Runaway national fragmentation is inevitable

Tuesday, November 7th, 2017

One of the strongest and most consistent geopolitical trends of the past 200 years has been an explosion in national entities, Anatoly Karlin notes:

But it wasn’t always like this. I don’t know if anybody has quantified this precisely, but the number of states or state-like entities in the world must have constituted many thousands during the medieval and Early Modern periods.


Just the territories of the Holy Roman Empire at times accounted for more than a thousand!


Then the rise of the great gunpowder empires and European colonialism rapidly whittled down the numbers of independent states to a few dozens, with even the Latin American independence movements of the 19th century making nary a blimp at the global level.

But then the 20th century saw the collapse of the European monarchic empires, the emergence of national self-determination as a legitimate consideration in international law, the decolonization of the Third World, and the collapse of Communist federative states such as Yugoslavia and the USSR. The number of independent states, including unrecognized de facto polities, now numbers over 200.


Consequently, under a liberal globalism that is true to its ideals, that is, one free of authoritarian coercion or Malthusian selection for big strong states, it appears that runaway national fragmentation is inevitable.


  1. Graham says:

    Globalism as presently on offer is at best post-liberal, if not anti-liberal, in everything except commerce. Strictly, even in commerce it advocates pretty maximum free flow of everything, but the assumptions are not really liberal free trade either.

    It might still result in extreme political fragmentation, though, as that could be useful.

  2. Sam J. says:

    There’s a set of books that explain this as a response to technological change and the balance between offense and defense. It’s based on what they call Metapolitics, which is merely how power is expressed through violence. The technological basis for violence determines the society. The key is the cost of offense vs. defense. If offense is stronger, political areas will coalesce into larger units. If defense is stronger, then political units will split up into smaller units. Some examples are the Greek city states, which could afford armor due to their olive crops, a high-profit, easily stored and transportable product. Another is gunpowder. Gunpowder blew away the the feudal system. It concentrated power in large states that could raise the money for cannons and large armies. A large stone castle could be blasted to bits in days instead of a year-long siege. To control an area took a lot of men, not just one small castle. We are still in the aftermath of that system. Now the microprocessor is lowering the cost of defense. If you can have an intelligent missile, you can fire it out of sight and hit your target. Bombs can be remote controlled. On line news can bypass the media with multi-million dollar radio transmitters. Facebook replacing newspapers with large printers…and their large cost.

    Blood in the Streets: Investment Profits in a World Gone Mad (1987)
    The Great Reckoning: How the World Will Change in the Depression of the 1990′s (1994)
    The Sovereign Individual: Mastering the Transition to the Information Age (1999)

    The authors were wrong about a lot of the financial advice, or at least the timing, but I don’t think they were wrong about the basics of Metapolitics and their discussion of it.
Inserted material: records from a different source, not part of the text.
-- ==== Sys2Proof/Tests/Slice0.lean ====
section
/-! SUPPORT. Named tests: the checks of WellFormed refuse an ill-formed operand each, values worked out by hand from the spec, and
for the statements a state and operands that meet their hypotheses. -/

namespace Sys2Proof.Tests

set_option Elab.async false

open Sys2Proof.Machine Sys2Proof.Safety

/-! Each check of an operand refuses an ill-formed one. -/

theorem test_wf_put : (Instr.htPut 5 (List.replicate 21 0)).wf = false := by decide
theorem test_wf_get : (Instr.htGet 4 5).wf = false := by decide
theorem test_wf_reget : (Instr.htReget 4 5).wf = false := by decide
theorem test_wf_clr : (Instr.htClr [0, 0, 0, 0, 0]).wf = false := by decide
theorem test_wf_access_read :
    (Instr.fabricAccess { kind := .read, livery := 1, addr := 0, len := 4, data := [0], src := .iod, flaws := [] }).wf = false := by decide
theorem test_wf_access_empty :
    (Instr.fabricAccess { kind := .read, livery := 1, addr := 0, len := 0, data := [], src := .iod, flaws := [] }).wf = false := by decide
theorem test_wf_register : (Instr.registerWrite 1 2 0).wf = false := by decide
theorem test_wf_region : (Instr.fwlRegionWrite 0x0A (.iod 0) 0x102 0).wf = false := by decide
theorem test_wf_urgent : (Instr.urgentCheckRequest .sia [0] .clean 0).wf = false := by decide
theorem test_wf_state_message : (Instr.islandStateMessage .sia [0]).wf = false := by decide
theorem test_wf_pcie_write : (Instr.pciePostedWrite 0 0 []).wf = false := by decide
theorem test_wf_pcie_read : (Instr.pcieRead 0 0 0).wf = false := by decide
theorem test_wf_sensor : (Instr.sensorDataReceive 0 []).wf = false := by decide

/-! A running device. -/

/-- A packet that has passed steps 1-4: port, class, opcode, context, parameter words. -/
def pk (p : Port) (cls op ctx : Nat) (pars : List Word) : Pkt :=
  { port := p, words := [toW (at_ pars.length 16 + at_ op 8 + cls), toW (at_ ctx 16), 0, 0] ++ pars ++ [0] }

/-- A host packet. -/
def hk (cls op ctx : Nat) (pars : List Word) : Pkt := pk .host cls op ctx pars

def upDie : Die := { inReset := false, inService := true, spup := true, scup := true, pcup := true, mct := { st := 2 } }

def upIsl : Island := { st := 2, other := 2, inReset := false, boots := true, linkUp := true, recok := true }

def upEdge : RingEdge :=
  { inReset := false, bypass := 0, goal := false, linkup := true, txready := true, rxlock := true }

/-- Every unit in service in stage 100, nothing waiting, no timetable. -/
def up : State :=
  { hpt := { ready := true, epoch := 1 }, stg := { stage := 100, sync := true }, qmg := { ready := true }, syn := { ready := true }
    kpm := { ready := true }, mpl := { st := 1 }, fus := { ready := true }, dies := (List.range 12).map (fun n => (n, upDie))
    sia := upIsl, sib := upIsl, edgeA := upEdge, edgeB := upEdge, mgtA := { up := true }, mgtB := { up := true }
    clk := { xready := true }
    iod := { inReset := false, running := true, ready := true, porst := true, straps := 7, pceUp := true } }

/-- A state in which one packet waits at its port. -/
def got (s : State) (k : Pkt) : State := setWaiting s k.port [k]

/-- What `Ready` asks, for a packet that waits alone. -/
def readyB (s : State) (c o n : Nat) (k : Pkt) : Bool :=
  k.fate == .arrived && (match k.port with | .host => s.hpt.inbound | .mgt i => (mgt s i).inbound).isEmpty &&
  pktCls k == c && pktOp k == o && pktLen k == n && k.words.length == n + 5 && (badHeader k).isNone && ctxExists s (pktCtx k) &&
  (!deviceWide c || pktCtx k == 0) && (k.port == .host || (mgtOp c o && pktCtx k == 0))

theorem waiting_got (s : State) (k : Pkt) (p : Port) (h : k.port = p) : waiting (got s k) p = [k] := by
  subst h
  unfold got
  cases h : k.port with
  | host => rfl
  | mgt i => cases i <;> rfl

theorem ready_got {s : State} {p : Port} {c o n : Nat} {k : Pkt} (h : readyB s c o n k = true) (hp : k.port = p) :
    Ready (got s k) p c o n k := by
  have hw := waiting_got s k p hp
  subst hp
  simp only [readyB, Bool.and_eq_true, beq_iff_eq, Bool.or_eq_true, Bool.not_eq_true', List.isEmpty_iff, Option.isNone_iff_eq_none] at h
  obtain ⟨⟨⟨⟨⟨⟨⟨⟨⟨hf, hi⟩, hc⟩, ho⟩, hl⟩, hz⟩, hh⟩, hx⟩, hd⟩, hm⟩ := h
  refine ⟨⟨hw, rfl, hf, ?_⟩, hc, ho, hl, hz, hh, ?_, ?_, ?_⟩
  · revert hi
    unfold got
    cases k.port with
    | host => exact id
    | mgt i => cases i <;> exact id
  · revert hx
    unfold got
    cases k.port with
    | host => exact id
    | mgt i => cases i <;> exact id
  · intro h
    rcases hd with hd | hd
    · simp [h] at hd
    · exact hd
  · intro h
    rcases hm with hm | hm
    · exact absurd hm h
    · exact hm

/-! A timetable: context 1 of two queues, the first served by engine 0. -/

def ctx1 : CtxDecl := {
  id := 1, livery := 0x10, role := .planning, qbase := 0, qcount := 2, synBase := 0, nsSize := 16, objs := [], kvQuota := 100
  cvus := [3] }

def place1 : Placement := { queues := [{ queue := 0, eng := 0, base := 0x100000, logsize := 4 }], idle := [], regions := [] }

def cmd1 : CmdDecl := {
  num := 5, ctx := 1, descs := [{ words := List.replicate 16 0, reloc := false }], worstUs := 10, output := true, consumes := [] }

def body1 : TtContents := {
  contexts := [ctx1], cmds := [cmd1], relay := List.replicate 12 place1, loss := List.replicate 12 place1, lean := [], carry := []
  perStack := [{ die := 0, image := 0x1000, stageBase := 0x200000, stageSize := 0x10000, qtable := 0x80000, heapBase := 2, heapSize := 8 }]
  landing := [{ stream := 0, die := 0, base := 0x4000, size := 4096 }], regions := [], planning := 1, fusion := 1, fusSync := (1, 2)
  writers := [(0, 1)], readers := [], rxRing := none, orpA := [], orpB := [] }

def figs1 : TtFigures := { ident := 7, len := 0x1000, d := 1000, wmin := 1000, lmin := 100, rmax := 10, dlean := 1000, wlean := 1000 }

def tt1 : Timetable := { figs := figs1, body := body1, image := [(0, 0x1000)], sha := [] }

/-- A firewall that lets every livery through. -/
def openFw : Firewall := { regions := [(0, { base := 0, size := 0x400000, en := true, w := true, r := true, allow := BitVec.allOnes 256 })] }

/-- The device with the timetable active, its stack's firewall open. -/
def on : State :=
  { up with
    tt := { active := some tt1, ever := true }
    qmg := { up.qmg with
      ctxs := [(1, { exists_ := true, livery := 0x10, qbase := 0, qcount := 2 })]
      queues := [(0, { st := 1, ctx := 1, logsize := 4, eng := 0, base := 0x100000 })] }
    engines := [(0, { st := 1, bound := true, bctx := 1, bqueue := 0, served := some 1 })]
    syn := { up.syn with bases := [(1, (0, 16))], objs := [(2, { st := 1, limit := 10, value := 4, owner := 0 })] }
    fws := [(46, openFw)] }

/-! A signature: with the hash z for both of its parts, it verifies under the point R - G, where z is the x of R. -/

/-- A header of 28 bytes: magic, type and device, version, length 160. -/
def message1 (t : Nat) : List Byte := wordsBytes [0x57465848, toW (0x01420000 + t), 1, 0, 160, 0, 0]
def sig1 (z : Nat) : List Byte := natBe 66 z ++ natBe 66 z

/-- The hash of message `t`, and the point. -/
def hash1 (t : Nat) : Nat :=
  if t = 1 then
    0x10e719e96b3035a83dfe87f933ba28228e30ebe47d1c17ab83eef07861f027342bbc8f65db18bbe9d1617119d59529f117058e69792a2cf1bce191526bea4fcb
  else
    0xd2937f39defb7ef5f4d81d9719fb6814ebe47fa9e08fd48e4dd5ce7acba5fcf6add79ec932d0dcc1c8a644461d3579b17c9939108d67f58e0af8999931311893
def pointX (t : Nat) : Nat :=
  if t = 1 then
    0x123aed348dc6acd4f6949fdbbed26a3daa30c617ef0ee2668c0f11cb4af4aa1278f66adc89ecde1866a897bd8daa205485165fd68ca34fb75741dbc8d13f0ddfa24
  else
    0x40b7e064b51b15c5c8967cddac48c4ef0c3c770a674cdbee299acb8fe039d480a08b5f08ca8dde97c864295e3273e1bad910f978d9777fd1bcf3ac8479ae2904cc
def pointY (t : Nat) : Nat :=
  if t = 1 then
    0xf9fa5f5ee72473150172ca36355b1173007ebf71fffd4f4c7c6cf154bcc02099cd564f2245138f405b10ffbf86b2678c6c13364c9a5040df9cab967f71ab76e615
  else
    0x129eec1c744930f99e75fadcfdefa0563fda4af17eea69a552bfe408cd93e5ac9c82fee26197cd29d994b7781a01efe300587a4b05430cc323428bb6675dcf0b16d

/-- A flash with the serial number of the token, the point as both vendor keys, and the image of target 0 or 2 in the slot that does not run. -/
def flash1 (t : Nat) : Mem :=
  memWr (memWr (memWr (memWr { cells := [], fill := .byte 0xFF } 8 (natLe 8 0x101420002)) 0x20 (natBe 66 (pointX t) ++ natBe 66 (pointY t))) 0xA4
    (natBe 66 (pointX t) ++ natBe 66 (pointY t))) (if t = 1 then islSlot true else iodSlot true) (message1 t ++ sig1 (hash1 t))

/-- The root key under which the record of `recorded` verifies: its signature has the base point for R and s = 1. -/
def root1 : Nat × Nat :=
  (0x1e6a41314ada14ba539c4d0b7d0ddcbfeebcefe34484773945d5863ff2978d41d11e3d8cf4f3be05528ddd619563802bf0fb98ae4c373dffccc582ef44416e8d8dc,
   0x5fb85d03bcb9519bbcc0e32626dcbfe91421e94be840f71349d90f069ddc9f56bc8744f60a2baf9a16f848c3bcf004f9ff0431a698c3cfa8144adf79e33f98bcfa)

/-- The per-unit record of 8,896 bytes with the keys of `flash1`, and an island's image in the first slot. -/
def flashFull : Mem :=
  memWr (memWr (memWr (memWr (flash1 1) 0 [0x48, 0x58, 0x55, 0x44, 1, 0, 0x2C, 0x02]) 0x10 (0x42 :: 1 :: List.replicate 14 0))
    8764 (natBe 66 ecGx ++ natBe 66 1)) (islSlot false) (message1 1 ++ sig1 (hash1 1))

def recorded : Island := { rom := root1, flash := flashFull }

theorem test_record : recordOk recorded.rom recorded = true := by decide +kernel
theorem test_island_slot : slotOk recorded 0 (islSlot false) = true := by decide +kernel

/-- A held write of one byte. -/
def held1 (a : Nat) : HeldWrite := { addr := a, data := [1], livery := 0x10 }

/-! For each clause of a statement, a state and operands that meet its hypotheses. -/

theorem met_StepRunsFront : ({ up with pending := [.htStat] } : State).pending = [Instr.htStat] := rfl

theorem met_StepTakesOneCommand : up.pending = [] ∧ step up = .next up := ⟨rfl, rfl⟩

theorem met_MemoriesStayCanonical : MemoriesCanonical up := by
  refine ⟨?_, ?_, ?_, ?_, ?_, ?_, ?_⟩
  · decide
  · decide
  · intro i; cases i <;> decide
  · intro i; cases i <;> decide
  · decide
  · decide
  · decide

/-- SIA alone in service, with the IOD image of the second slot in its flash. -/
def loadable : State :=
  { up with
    sia := { upIsl with flash := flash1 2 }, sib := { upIsl with st := 1 }
    iod := { porst := true, fw := { slotB := true, recB := true } } }

theorem test_iod_slot : iodSlotOk loadable .sia true = true := by decide +kernel

theorem met_PadsAndIodCore : State.reset.iod.porst = false ∧
    (loadIsl loadable = some .sia ∧ loadable.iod.inReset = true ∧ loadable.iod.porst = true ∧
      loadable.iod.sudden = false ∧ loadable.iod.thermal = false ∧ iodSlotOk loadable .sia true = true ∧ loadable.iod.fw.recB = true) ∧
    up.iod.inReset = false ∧ (inSvc up.sia || inSvc up.sib) = true :=
  ⟨rfl, ⟨rfl, rfl, rfl, rfl, rfl, test_iod_slot, rfl⟩, rfl, rfl⟩

theorem met_IslandsStartAndStop :
    (let s := { up with sia := recorded };
      (isl s .sia).inReset = true ∧ recordOk (isl s .sia).rom (isl s .sia) = true ∧
      slotOk (isl s .sia) 0 (islSlot (isl s .sia).fw.recB) = true) ∧
    (isl up .sib).inReset = false ∧
    (let s := { up with sia := { up.sia with st := 1 } };
      (isl s .sia).inReset = false ∧ (isl s .sia).boots = true ∧ (isl s .sia).st = 1) :=
  ⟨⟨rfl, test_record, test_island_slot⟩, rfl, rfl, rfl, rfl⟩

/-- The device before its port opens; `cause` 0 after power-on. -/
def early (cause : Nat) : State :=
  { up with iod := { up.iod with ready := false, cause := cause }, hpt := {} }

def image1 : Mem := memWr {} 0x1000 ([0x48, 0x58, 0x54, 0x54, 2, 0, 1, 0, 7, 0, 0, 0, 0, 0, 0, 0] ++ List.replicate 48 0)

def saved : State :=
  { setDie (early 1) 0 { upDie with hbm := image1 } with
    sia := { upIsl with ttSaved := some tt1, ttIdent := 7, rep := { stage := 99 } } }

theorem met_DiesStart :
    (let s := setDie (early 0) 1 {};
      s.iod.inReset = false ∧ (die s 1).inReset = true ∧ dieHeld s 1 = false) ∧
    (let s := setDie (early 0) 1 { upDie with mct := { st := 1 } };
      (die s 1).inReset = false ∧ (mct s 1).st = 1) ∧
    ((die up 1).inReset = false ∧ (die up (succDie 1)).inReset = false ∧ up.iod.inReset = false ∧ (die up 1).scfailed = false) ∧
    (∀ c ∈ [early 0, up], let s := setDie c 1 { upDie with inService := false };
      (die s 1).inReset = false ∧ (die s 1).inService = false ∧ (die s 1).readyRe = false ∧ (die s 1).missed = false ∧
      (die s 1).excluded = false ∧ s.iod.inReset = false ∧ (mct s 1).st = 2 ∧ (die s 1).spup = true ∧
      linkSettled s (.coupling 1) = true ∧ linkSettled s (.coupling (predDie 1)) = true ∧ s.iod.ready = c.iod.ready) ∧
    (early 0).iod.ready = false ∧ (early 0).iod.cause = 0 ∧ up.iod.ready = true := by decide +kernel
The last book used be cheap, a dollar and postage, but recently it’s gone up. The other books are written for investors but have a lot of really good history and background information that explain the past and the present.

    The powers that be may decide that all these humans are more trouble than they are worth and try to get rid of them all. I believe Zbigniew Brzezinski said, “It’s easier to kill people than it is to control them.”